** Opening INFORMATION PROVIDED block **

/-- The page entries that an ML's accesses to its own regions need and the region cache does not hold (R260). -/
def State.mlPages (s : State) (m : Ml) : List (Nat × Nat) := s.partsDue .lwrite m.keyCtx m.ranges

/-- The ML of a descriptor. -/
def Ml.of (f : Fn) (d : Bytes) : Ml := ⟨f, d, 0, false, [], [], [], [], [], [], [], none, 0, 0, [], false⟩

/-- An ML_CREATE checks its keys, once the page entries are there, and takes its place (R285, R286). -/
def State.mlCheck (s : State) (i : Nat) (d : Bytes) : State :=
  let s := s.modMat (fun x => { x with checking := x.checking.filter (fun c => c.1 != i) })
  match s.mat.cmds.find? (fun k => k.ml == i) with
  | none => s
  | some k =>
    let m := Ml.of k.fn d
    match s.mlPages m with
    | [] =>
      let (ok, s) := m.ranges.foldl (fun (a : Bool × State) p =>
        if !a.1 then a else match a.2.keyUse .lwrite p.1 p.2.2 p.2.1 m.keyCtx with
          | (.ok _, s) => (true, s)
          | (.error _, s) => (false, s)) (true, s)
      if !ok then s.mlEnd k.fn 1 1 i
      else
        match s.placeOn 0 (64 * m.f ML.ONCHIP) with
        | (none, s) => s.mlEnd k.fn 1 2 i
        | (some e, s) => (s.modMat (fun x => { x with mls := tabPut x.mls i { m with engine := e } })).mlEnd k.fn 1 0 i
    | ps => (s.modMat (fun x => { x with checking := x.checking ++ [(i, d)] })).pagesAsk ps

/-- The descriptor read of an ML_CREATE completes (R285). -/
def State.mlDescDone (s : State) (f : Fn) (a : Ans) : State :=
  match s.mat.cmds.find? (fun k => fnInst k.fn == fnInst f && !(s.mat.checking.any (fun c => c.1 == k.ml))) with
  | none => s
  | some k =>
    match a with
    | .ok d0 =>
      let d := (d0 ++ List.replicate 64 0).take 64
      if mlDescOk d (s.qCount f) && s.pdOk f ((Ml.of f d).f ML.PD) then s.mlCheck k.ml d else s.mlEnd f 1 1 k.ml
    | _ => (s.raise .HIF_DMA_ERR).mlEnd f 1 6 k.ml

/-- ML_DESTROY is written (Table 9.2). -/
def State.mlDestroy (s : State) (f : Fn) (m : Nat) : State :=
  if !s.en 11 then s.mlEnd f 2 5 m
  else
    match s.ml m with
    | none => s.mlEnd f 2 4 m
    | some x =>
      if fnInst x.fn ≠ fnInst f then s.mlEnd f 2 4 m
      else if s.mlBound m then s.mlEnd f 2 3 m
      else
        let s := (foldS (x.allPosted ++ x.fromSlot.map (·.1)) s (fun s p => s.recvCqe x p none stMlReset 0)).endEvents x stMlReset
        let s := (s.modMat (fun y => { y with mls := tabDel y.mls m })).dropSlotReads m
        s.mlEnd f 2 0 m

/-- The matching part of a descriptor (R288). -/
def State.matchOk (s : State) (f : Fn) (b : Bytes) : Bool :=
  !bit (leAt b 139 1) 3 ||
  (decide (leAt b 224 2 < 4096) && decide (leAt b 226 2 ≤ 4088) &&
    (match s.ml (leAt b 224 2) with
     | some m => !m.broken && fnInst m.fn == fnInst f && m.f ML.PD == leAt b 20 2
     | none => false))

/-- The block of a SEND, RECV or CANCEL breaks R291 or R293. -/
def State.matBlockBad (s : State) (g : Nat) (b : Bytes) : Bool :=
  let c := s.c g
  let op := leAt b 0 1
  let fl := leAt b 1 1
  let o := b.drop 16
  let mlBad : Bool := match s.ml (leAt o 0 2) with
    | some m => fnInst m.fn != fnInst (s.ownerOf g) || m.f ML.PD != c.f Q.PD
    | none => true
  match op with
  | 0x20 => !bit (c.f Q.RIGHTS) 3 || 2 ^ 31 ≤ leAt o 0 4 || leNat ((o.drop 24).take 24) != 0 ||
      ((bit fl 2 || bit fl 3) && decide (c.f Q.EAGER_MAX < leAt o 0 4))
  | 0x21 => mlBad || 2 ≤ leAt o 2 1 || leAt o 3 1 != 0 || (bit (leAt o 2 1) 0 && leAt o 4 4 != 0) || 2 ^ 31 ≤ leAt o 24 4 || leAt o 44 4 != 0
  | _ => mlBad || leAt o 2 2 != 0 || leNat ((o.drop 8).take 40) != 0

/-- A packet of this chapter breaks R296. -/
def matBad (b : Bytes) : Bool :=
  let pw := pkPwords b
  let p := pkPayload b
  let len := leAt p 0 4
  bits (pkFrame b) 26 6 != 0 || bits (pkDqp b) 20 4 != 0 || leAt b 19 1 != 0 ||
  (match pkKind b with
  | 0x40 => leAt b 23 1 != 0 || (pkWhole b && (leAt p 4 4 != 0 || 4088 < len ||
      (if len ≤ 24 then pkLong b || pw != (8 + len + 7) / 8 else !pkLong b || pw != max 8 ((8 + len + 7) / 8))))
  | 0x41 => leAt b 23 1 != 0 || pkLong b || pw != 2
  | 0x42 => leNat ((b.drop 20).take 12) != 0 || pkLong b || pw != 1 || leAt p 7 1 != 0
  | _ => true)

/-- The bytes of a list entry (Table 9.9). -/
def LEnt.bytes (e : LEnt) : Bytes :=
  leBytes 1 (e.kind + 128 * b2n e.consumed) ++ leBytes 1 (b2n e.anySrc + 2 * b2n e.lost) ++ leBytes 2 (e.slot.getD 0xFFFF) ++
  leBytes 4 e.rank ++ leBytes 8 e.tag ++ leBytes 8 e.ign ++ leBytes 4 e.len ++ leBytes 4 e.key ++ leBytes 8 e.off ++
  leBytes 4 e.user ++ leBytes 3 e.msn ++ leBytes 1 0 ++ leBytes 4 e.peer ++ leBytes 4 e.postq ++ leBytes 8 0

/-- A header as a list entry. -/
def headerEnt (s : State) (g : Nat) (b : Bytes) : LEnt :=
  let p := pkPayload b
  let rts := pkKind b == 0x41
  ⟨if rts then 3 else 2, false, false, none, s.q g Q.SRC_RANK, leAt b 24 8, 0, leAt p 0 4, if rts then leAt p 4 4 else 0,
   if rts then leAt p 8 8 else 0, g, leAt b 20 3, pkSrc b, 0, false⟩

/-- The ring address of spill entry `i` of a list, as an offset in the spill region (R302). -/
def Ml.spillOff (m : Ml) (posted : Bool) (i : Nat) : Nat :=
  let np := ringEntries (m.f ML.PLOG)
  let nu := ringEntries (m.f ML.ULOG)
  m.f ML.SPILL_OFF + (if posted then 64 * ((m.pHead + i) % max 1 np) else 64 * np + 64 * ((m.uHead + i) % max 1 nu))

/-- Write to an ML's own region; a failed key check breaks the ML (Table 9.2). -/
def State.mlWrite (s : State) (m : Nat) (key off : Nat) (b : Bytes) : State :=
  match s.ml m with
  | none => s
  | some x =>
    match (s.regionRead key).2.keyUse .lwrite key off b.length x.keyCtx with
    | (.ok idx, s) => s.place idx off b
    | (.error _, s) => s.mlBreak m

/-- Read from an ML's own region. -/
def State.mlRead (s : State) (m : Nat) (key off len : Nat) : State :=
  match s.ml m with
  | none => s
  | some x =>
    match (s.regionRead key).2.keyUse .lwrite key off len x.keyCtx with
    | (.ok idx, s) => s.fetch idx off len
    | (.error _, s) => s.mlBreak m

/-- Headers that wait as events hold their reservations (R298). -/
def Ml.waiting (m : Ml) : Nat := (m.events.filter (fun e => match e with | .header _ _ => true | _ => false)).length
def Ml.onchip (m : Ml) : Nat := m.posted.length + m.unexp.length + m.held.length
def Ml.entryRoom (m : Ml) : Bool := decide (m.onchip + m.waiting < m.f ML.ONCHIP)
def Ml.spillRoom (m : Ml) : Bool :=
  decide (m.onchip + m.waiting + m.unexpSpill.length < m.f ML.ONCHIP + ringEntries (m.f ML.ULOG))

/-- A header needs an eager slot. -/
def needsSlot (m : Ml) (e : LEnt) : Bool := e.kind == 2 && decide (1 ≤ e.len) && decide (e.len ≤ m.f ML.SLOT_SIZE)

/-- A free slot of an ML; which one is open (log entry 16). -/
def State.takeSlot (s : State) (m : Nat) (x : Ml) : Option Nat × State :=
  let free := (List.range (x.f ML.SLOT_COUNT)).filter (fun k => !x.slots.contains k)
  if free.isEmpty then (none, s)
  else
    let (i, s) := s.pick free.length
    match free[i]? with
    | some k => (some k, s.modMl m (fun x => { x with slots := x.slots ++ [k] }))
    | none => (none, s)

def State.freeSlotOf (s : State) (m : Nat) (k : Option Nat) : State :=
  match k with
  | some k => s.modMl m (fun x => { x with slots := x.slots.erase k })
  | none => s

/-- A header is refused for room (Table 9.7 step 9). -/
def State.noRoom (s : State) (g m psn detail : Nat) : State :=
  let s := (s.nak g psn nkBusy detail).inc F.MAT_COUNT.BUSY_SENT
  if s.mat.fullLogged then s else (s.modMat (fun x => { x with fullLogged := true })).raise .MAT_LIST_FULL m

/-- Held headers of a connection that carry the new EXP_MSN enter matching in turn (R300). -/
def State.release (s : State) (g m : Nat) : Nat → State
  | 0 => s
  | n + 1 =>
    let exp := s.q g Q.EXP_MSN
    match s.ml m with
    | none => s
    | some x =>
      match x.held.find? (fun e => e.user == g && e.msn == exp) with
      | none => s
      | some e =>
        let s := s.modMl m (fun x => { x with held := x.held.erase e, events := x.events ++ [.header { e with kind := if e.kind = 5 then 3 else 2 } none] })
        let s := (s.setQ g Q.EXP_MSN (add24 exp 1)).setQ g Q.HELD (s.q g Q.HELD - 1)
        State.release s g m n

/-- A header that passes step 9 is settled, and enters matching or is held (Table 9.7 step 10, R300). A held entry keeps
its own kind beside KIND 4: 4 for an eager message, 5 for a RTS. -/
def State.admitHeader (s : State) (g d m : Nat) (e : LEnt) (data : Bytes) (inOrder : Bool) : State :=
  let s := (s.settlePsn g d).ackLater g
  if inOrder then
    let s := s.modMl m (fun x => { x with events := x.events ++ [.header e (if e.kind = 2 then some data else none)] })
    let s := s.setQ g Q.EXP_MSN (add24 e.msn 1)
    s.release g m 256
  else
    let lost := e.kind == 2 && e.slot.isNone && decide (1 ≤ e.len)
    let s := if lost then s.raise .MAT_EAGER_LOST m else s
    let s := s.modMl m (fun x => { x with held := x.held ++ [{ e with kind := if e.kind = 3 then 5 else 4, lost := lost }] })
    let s := s.setQ g Q.HELD (s.q g Q.HELD + 1)
    match e.slot, s.ml m with
    | some k, some x => s.mlWrite m (x.f ML.UBUF_KEY) (x.f ML.UBUF_OFF + k * x.f ML.SLOT_SIZE) data
    | _, _ => s

/-- A MSG_FIN settles the FIN condition of its SEND (R304). -/
def State.onFin (s : State) (g d : Nat) (b : Bytes) : State :=
  let s := (s.settlePsn g d).ackLater g
  let p := pkPayload b
  let msn := leAt p 4 3
  let hit (e : Ent) : Bool :=
    leAt e.b 0 1 == 0x20 && e.begun && e.fin.isNone && e.msn == some msn && e.taken.isNone && decide (s.q g Q.EAGER_MAX < leAt e.b 16 4)
  if (s.c g).ents.any hit then
    let s := s.modCtx g (fun c => { c with ents := c.ents.map (fun e => if hit e then { e with taken := some (leAt p 0 4) } else e) })
    (s.countSrdv g |>.finishEnts g).post (.run g)
  else s.inc F.MAT_COUNT.STALE

/-- The queue's ML is not READY (Table 9.7 step 7, R284, R309). -/
def State.notReady (s : State) (g psn : Nat) : State :=
  let s := (s.nak g psn nkConn 0).setQ g Q.CAUSE stMlBroken
  s.queueError g erTransport (s.q g Q.TAKEN)

/-- Handle a MSG_EAGER, MSG_RTS or MSG_FIN (R297, Table 9.7). -/
def State.onMessage (s : State) (b : Bytes) : State :=
  if matBad b then s.malformed else
  match s.targetPre b with
  | .stop s => s
  | .dup s g => s.ackNow g
  | .new s g d =>
    let psn := pkPsn b
    if !bit (s.q g Q.RIGHTS) 3 then s.violation g d 5 b
    else if !pkWhole b then s.nak g psn nkResend 0
    else
      let m := s.q g Q.ML % 4096
      match s.ml m with
      | none => s.notReady g psn
      | some x =>
        if x.broken ∨ fnInst x.fn ≠ fnInst (s.ownerOf g) ∨ !s.en 11 then s.notReady g psn
        else if pkKind b = 0x42 then s.onFin g d b
        else
          let e := headerEnt s g b
          let exp := s.q g Q.EXP_MSN
          let dm := diff24 e.msn exp
          if 255 < dm then
            let s := (s.nak g psn nkConn 0).setQ g Q.CAUSE stConnBroken
            (s.raiseOcc { occ .MAT_MSN_BAD g with info := e.msn + exp * 2 ^ 24, init := pkSrc b, remote := true }).queueError g
              erTransport (s.q g Q.TAKEN)
          else
            let full := needsSlot x e && decide (x.f ML.SLOT_COUNT ≤ x.slots.length)
            if dm = 0 ∧ (!x.spillRoom || full) then s.noRoom g m psn 5
            else if dm ≠ 0 ∧ (x.f ML.ONCHIP ≤ 2 * x.held.length ∨ !x.entryRoom || full) then s.noRoom g m psn 6
            else
              let (k, s) := if needsSlot x e then s.takeSlot m x else (none, s)
              s.admitHeader g d m { e with slot := k } ((pkPayload b).drop 8 |>.take e.len) (dm == 0)

/-- A tag and rank are accepted by a posted entry (R301). -/
def accepts (p : LEnt) (tag rank : Nat) : Bool :=
  (List.range 64).all (fun i => bit p.ign i || bit tag i == bit p.tag i) && (p.anySrc || p.rank == rank)

/-- The CQ of an ML's receive completions. -/
def State.mlCq (s : State) (m : Ml) : Nat := s.qBase m.fn + m.f ML.CQ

** Closing INFORMATION PROVIDED block **

PROBLEM DESCRIPTION:
Return exactly, and only, the lines above starting at the line that contains "(match s.ml (leAt b 224 2) with" and ending at the line that contains "4088 < len ||".

SOLUTION TO THIS PROBLEM:
    (match s.ml (leAt b 224 2) with
     | some m => !m.broken && fnInst m.fn == fnInst f && m.f ML.PD == leAt b 20 2
     | none => false))

/-- The block of a SEND, RECV or CANCEL breaks R291 or R293. -/
def State.matBlockBad (s : State) (g : Nat) (b : Bytes) : Bool :=
  let c := s.c g
  let op := leAt b 0 1
  let fl := leAt b 1 1
  let o := b.drop 16
  let mlBad : Bool := match s.ml (leAt o 0 2) with
    | some m => fnInst m.fn != fnInst (s.ownerOf g) || m.f ML.PD != c.f Q.PD
    | none => true
  match op with
  | 0x20 => !bit (c.f Q.RIGHTS) 3 || 2 ^ 31 ≤ leAt o 0 4 || leNat ((o.drop 24).take 24) != 0 ||
      ((bit fl 2 || bit fl 3) && decide (c.f Q.EAGER_MAX < leAt o 0 4))
  | 0x21 => mlBad || 2 ≤ leAt o 2 1 || leAt o 3 1 != 0 || (bit (leAt o 2 1) 0 && leAt o 4 4 != 0) || 2 ^ 31 ≤ leAt o 24 4 || leAt o 44 4 != 0
  | _ => mlBad || leAt o 2 2 != 0 || leNat ((o.drop 8).take 40) != 0

/-- A packet of this chapter breaks R296. -/
def matBad (b : Bytes) : Bool :=
  let pw := pkPwords b
  let p := pkPayload b
  let len := leAt p 0 4
  bits (pkFrame b) 26 6 != 0 || bits (pkDqp b) 20 4 != 0 || leAt b 19 1 != 0 ||
  (match pkKind b with
  | 0x40 => leAt b 23 1 != 0 || (pkWhole b && (leAt p 4 4 != 0 || 4088 < len ||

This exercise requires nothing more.